Ainsi fut instituée la confrérie des femmes-archers d’Uccle, lesquelles tirent de l’arc comme hommes à chaque dimanche sous la protection de Madame la Vierge, ce qui ne se voit point en d’autres pays[1].

Ch. De Coster.



  1. Et ce qui se voit encore aujourd’hui à Stalle, un des nombreux hameaux dépendant de l’antique commune d’Uccle. À Stalle donc in den Wyngaard et dans le jardin du cabaret, s’élève une perche. Là, deux fois par an, se réunissent quelques jeunes femmes armées d’arcs plus hauts qu’elles ; il en est de fort adroites et de très-inhabiles, mais cette naïve inhabileté leur sied autant qu’elle rendrait un homme ridicule.

    Chacune tire à son tour, comme de raison. Un jeune paysan ramasse les flèches, un autre appelle les archers en criant : Numero een gereed ! numero twee gereed ! (Numéro un, prêt ! numéro deux, prêt !). Je traduis littéralement pour rendre autant que faire se peut l’expressif laconisme du gereed flamand.

    Ainsi appelée, chaque femme vient moitié riant, moitié sérieuse, essayer d’abattre un des oiseaux de bois qui s’étalent au haut de la perche.
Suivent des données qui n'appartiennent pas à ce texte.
theorem toWord_of_ofLoadStoreGroup (h : Format.ofLoadStoreGroup w = some f) : f.toWord = w := by
  unfold Format.ofLoadStoreGroup at h
  by_cases single : w.extractLsb' 24 6 = 0b111000#6
  · simp only [single, BitVec.reduceEq, ↓reduceIte] at h
    split_ifs at h with fixed bit opcode opcode <;> cases h
    · simp (disch := rfl) only [Format.toWord, ← fixed, extractLsb'_append_extractLsb'_eq_extractLsb', extractLsb'_all]
    · simp (disch := rfl) only [Format.toWord, ← single, ← bit,
        extractLsb'_append_extractLsb'_eq_extractLsb', extractLsb'_all]
    all_goals simp (disch := rfl) only [Format.toWord, ← single, ← eq_one_of_ne_zero bit, ← opcode,
      extractLsb'_append_extractLsb'_eq_extractLsb', extractLsb'_all]
  · simp only [single, ↓reduceIte] at h
    split_ifs at h with fixed fixed fixed fixed <;> cases h <;>
      simp (disch := rfl) only [Format.toWord, ← fixed, extractLsb'_append_extractLsb'_eq_extractLsb', extractLsb'_all]

/-- The word of the format that a word splits into is that word: no bit is ignored (R93). -/
theorem toWord_of_ofWord (h : Format.ofWord w = some f) : f.toWord = w := by
  unfold Format.ofWord at h
  dsimp only at h
  split_ifs at h with _ _ _ _ udf
  · exact toWord_of_ofImmediateGroup h
  · exact toWord_of_ofBranchGroup h
  · exact toWord_of_ofRegisterGroup h
  · exact toWord_of_ofLoadStoreGroup h
  · obtain rfl := Option.some.inj h
    simp only [Bool.and_eq_true, decide_eq_true_eq] at udf
    simp (disch := rfl) only [Format.toWord, ← udf.2, extractLsb'_append_extractLsb'_eq_extractLsb', extractLsb'_all]

end Words

/-! ## From a format to its instruction and back -/

section Fields

/-- A one-bit field is written as the `Bool` it reads as. -/
@[simp] theorem ofBool_isOne (v : BitVec 1) : BitVec.ofBool (isOne v) = v := by revert v; decide

/-- A shift type is written as the bits it is read from. -/
@[simp] theorem shiftBits_shiftOfBits (v : BitVec 2) : shiftBits (shiftOfBits v) = v := by revert v; decide

/-- An extend option is written as the bits it is read from. -/
@[simp] theorem extendBits_extendOfBits (v : BitVec 3) : extendBits (extendOfBits v) = v := by revert v; decide

/-- An access size is written as the bits it is read from. -/
@[simp] theorem sizeBits_sizeOfBits (v : BitVec 2) : sizeBits (sizeOfBits v) = v := by revert v; decide

theorem isOne_eq_iff (v : BitVec 1) (b : Bool) : isOne v = b ↔ v = BitVec.ofBool b := by
  revert v; cases b <;> decide

/-- The fields `size` and `opc` of a single-register load or store (R372). -/
def kindFields : LdStKind → BitVec 2 × BitVec 2
  | .strb => (0#2, 0#2)
  | .ldrb => (0#2, 1#2)
  | .ldrsbX => (0#2, 2#2)
  | .ldrsbW => (0#2, 3#2)
  | .strh => (1#2, 0#2)
  | .ldrh => (1#2, 1#2)
  | .ldrshX => (1#2, 2#2)
  | .ldrshW => (1#2, 3#2)
  | .strW => (2#2, 0#2)
  | .ldrW => (2#2, 1#2)
  | .ldrsw => (2#2, 2#2)
  | .strX => (3#2, 0#2)
  | .ldrX => (3#2, 1#2)

theorem ldStKindOf_eq_some {size opc : BitVec 2} {kind : LdStKind} :
    ldStKindOf size opc = some kind ↔ kindFields kind = (size, opc) := by
  revert size opc; cases kind <;> decide

/-- One of the load and store forms by kind: the instruction it selects has the format's fields back, if the
form gives each kind its own `size` and `opc`. -/
theorem toFormat_of_ldStKindOf {size opc : BitVec 2} {form : LdStKind → Instr} {i : Instr}
    {format : BitVec 2 → BitVec 2 → Format}
    (fields : ∀ kind, (form kind).toFormat = format (kindFields kind).1 (kindFields kind).2)
    (h : (ldStKindOf size opc).map form = some i) : i.toFormat = format size opc := by
  obtain ⟨kind, selected, rfl⟩ := Option.map_eq_some_iff.mp h
  rw [fields, ldStKindOf_eq_some.mp selected]

variable (kind : LdStKind) (imm12 : BitVec 12) (imm9 : BitVec 9) (rm rn rt : RegNum)

theorem toFormat_unsignedOffsetOf : (unsignedOffsetOf kind imm12 rn rt).toFormat =
    .ldstUnsigned (kindFields kind).1 (kindFields kind).2 imm12 rn rt := by cases kind <;> rfl

theorem toFormat_unscaledOf : (unscaledOf kind imm9 rn rt).toFormat =
    .ldstSigned (kindFields kind).1 (kindFields kind).2 imm9 0#2 rn rt := by cases kind <;> rfl

theorem toFormat_postIndexOf : (postIndexOf kind imm9 rn rt).toFormat =
    .ldstSigned (kindFields kind).1 (kindFields kind).2 imm9 1#2 rn rt := by cases kind <;> rfl

theorem toFormat_preIndexOf : (preIndexOf kind imm9 rn rt).toFormat =
    .ldstSigned (kindFields kind).1 (kindFields kind).2 imm9 3#2 rn rt := by cases kind <;> rfl

theorem toFormat_registerOffsetOf (ext : ExtendType) (scaled : Bool) :
    (registerOffsetOf kind rm ext scaled rn rt).toFormat =
      .ldstRegister (kindFields kind).1 (kindFields kind).2 rm (extendBits ext) (BitVec.ofBool scaled) rn rt := by
  cases kind <;> rfl

/-- The form that the `mode` of a signed offset selects. -/
theorem toFormat_ldstSigned {size opc mode : BitVec 2} {i : Instr}
    (h : (Format.ldstSigned size opc imm9 mode rn rt).toInstr? = some i) :
    i.toFormat = .ldstSigned size opc imm9 mode rn rt := by
  simp only [Format.toInstr?] at h
  split at h
  next hm =>
    obtain rfl : mode = 0#2 := BitVec.eq_of_toNat_eq hm
    exact toFormat_of_ldStKindOf (format := (.ldstSigned · · imm9 0#2 rn rt)) (toFormat_unscaledOf · imm9 rn rt) h
  next hm =>
    obtain rfl : mode = 1#2 := BitVec.eq_of_toNat_eq hm
    exact toFormat_of_ldStKindOf (format := (.ldstSigned · · imm9 1#2 rn rt)) (toFormat_postIndexOf · imm9 rn rt) h
  next hm =>
    obtain rfl : mode = 3#2 := BitVec.eq_of_toNat_eq hm
    exact toFormat_of_ldStKindOf (format := (.ldstSigned · · imm9 3#2 rn rt)) (toFormat_preIndexOf · imm9 rn rt) h
  next => cases h

end Fields

/-- The instruction that a format selects has that format: selecting ignores no field. -/
theorem toFormat_of_toInstr? {f : Format} {i : Instr} (h : f.toInstr? = some i) : i.toFormat = f := by
  cases f with
  | ldstUnsigned size opc imm12 rn rt =>
    exact toFormat_of_ldStKindOf (format := (.ldstUnsigned · · imm12 rn rt))
      (toFormat_unsignedOffsetOf · imm12 rn rt) h
  | ldstSigned => exact toFormat_ldstSigned _ _ _ h
  | ldstRegister size opc rm option scaled rn rt =>
    refine toFormat_of_ldStKindOf (format := (.ldstRegister · · rm option scaled rn rt)) (fun kind => ?_) h
    rw [toFormat_registerOffsetOf, extendBits_extendOfBits, ofBool_isOne]
  | sysOp | udf => cases h; rfl
  | _ =>
    -- A branch that selects an instruction fixes, by its tests, the opcode fields the instruction does not carry;
    -- the last branch of a match fixes them as the only value left.
    simp only [Format.toInstr?] at h
    (repeat' split at h) <;> cases h <;> simp_all [Instr.toFormat, isOne_eq_iff, ← BitVec.toNat_inj] <;> omega

/-! ## Obligations -/

/-- Settles O12: each stage of decoding gives back what the same stage of encoding was given. -/
theorem decodeEncode : Obligations.DecodeEncode := by
  unfold Obligations.DecodeEncode
  intro i wf
  exact decode_eq_instr.mpr ⟨i.toFormat, ofWord_toWord i.toFormat, RoundTrip.toInstr?_toFormat i wf, wf⟩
    La plus adroite est nommée reine et garde souvent te trône pendant plusieurs années. — Malheureusement elle ne trouve plus la bourse d’or sous la couronne. — Cette bonne coutume était déjà tombée en désuétude sous le règne de Joseph II ; je n’oserais même affirmer qu’à cette époque la confrérie des femmes-archers se réunit encore.

    Ce qui est certain c’est que depuis dix ans seulement et par caprice pur, les femmes de Stalle ont formé de nouveau une société de tir à l’arc ; leurs maris leur ont donné d’abord une petite perche ; puis une plus grande, celle qui leur sert aujourd’hui.

    Allez les voir, cher lecteur, vous n’y perdrez pas votre temps.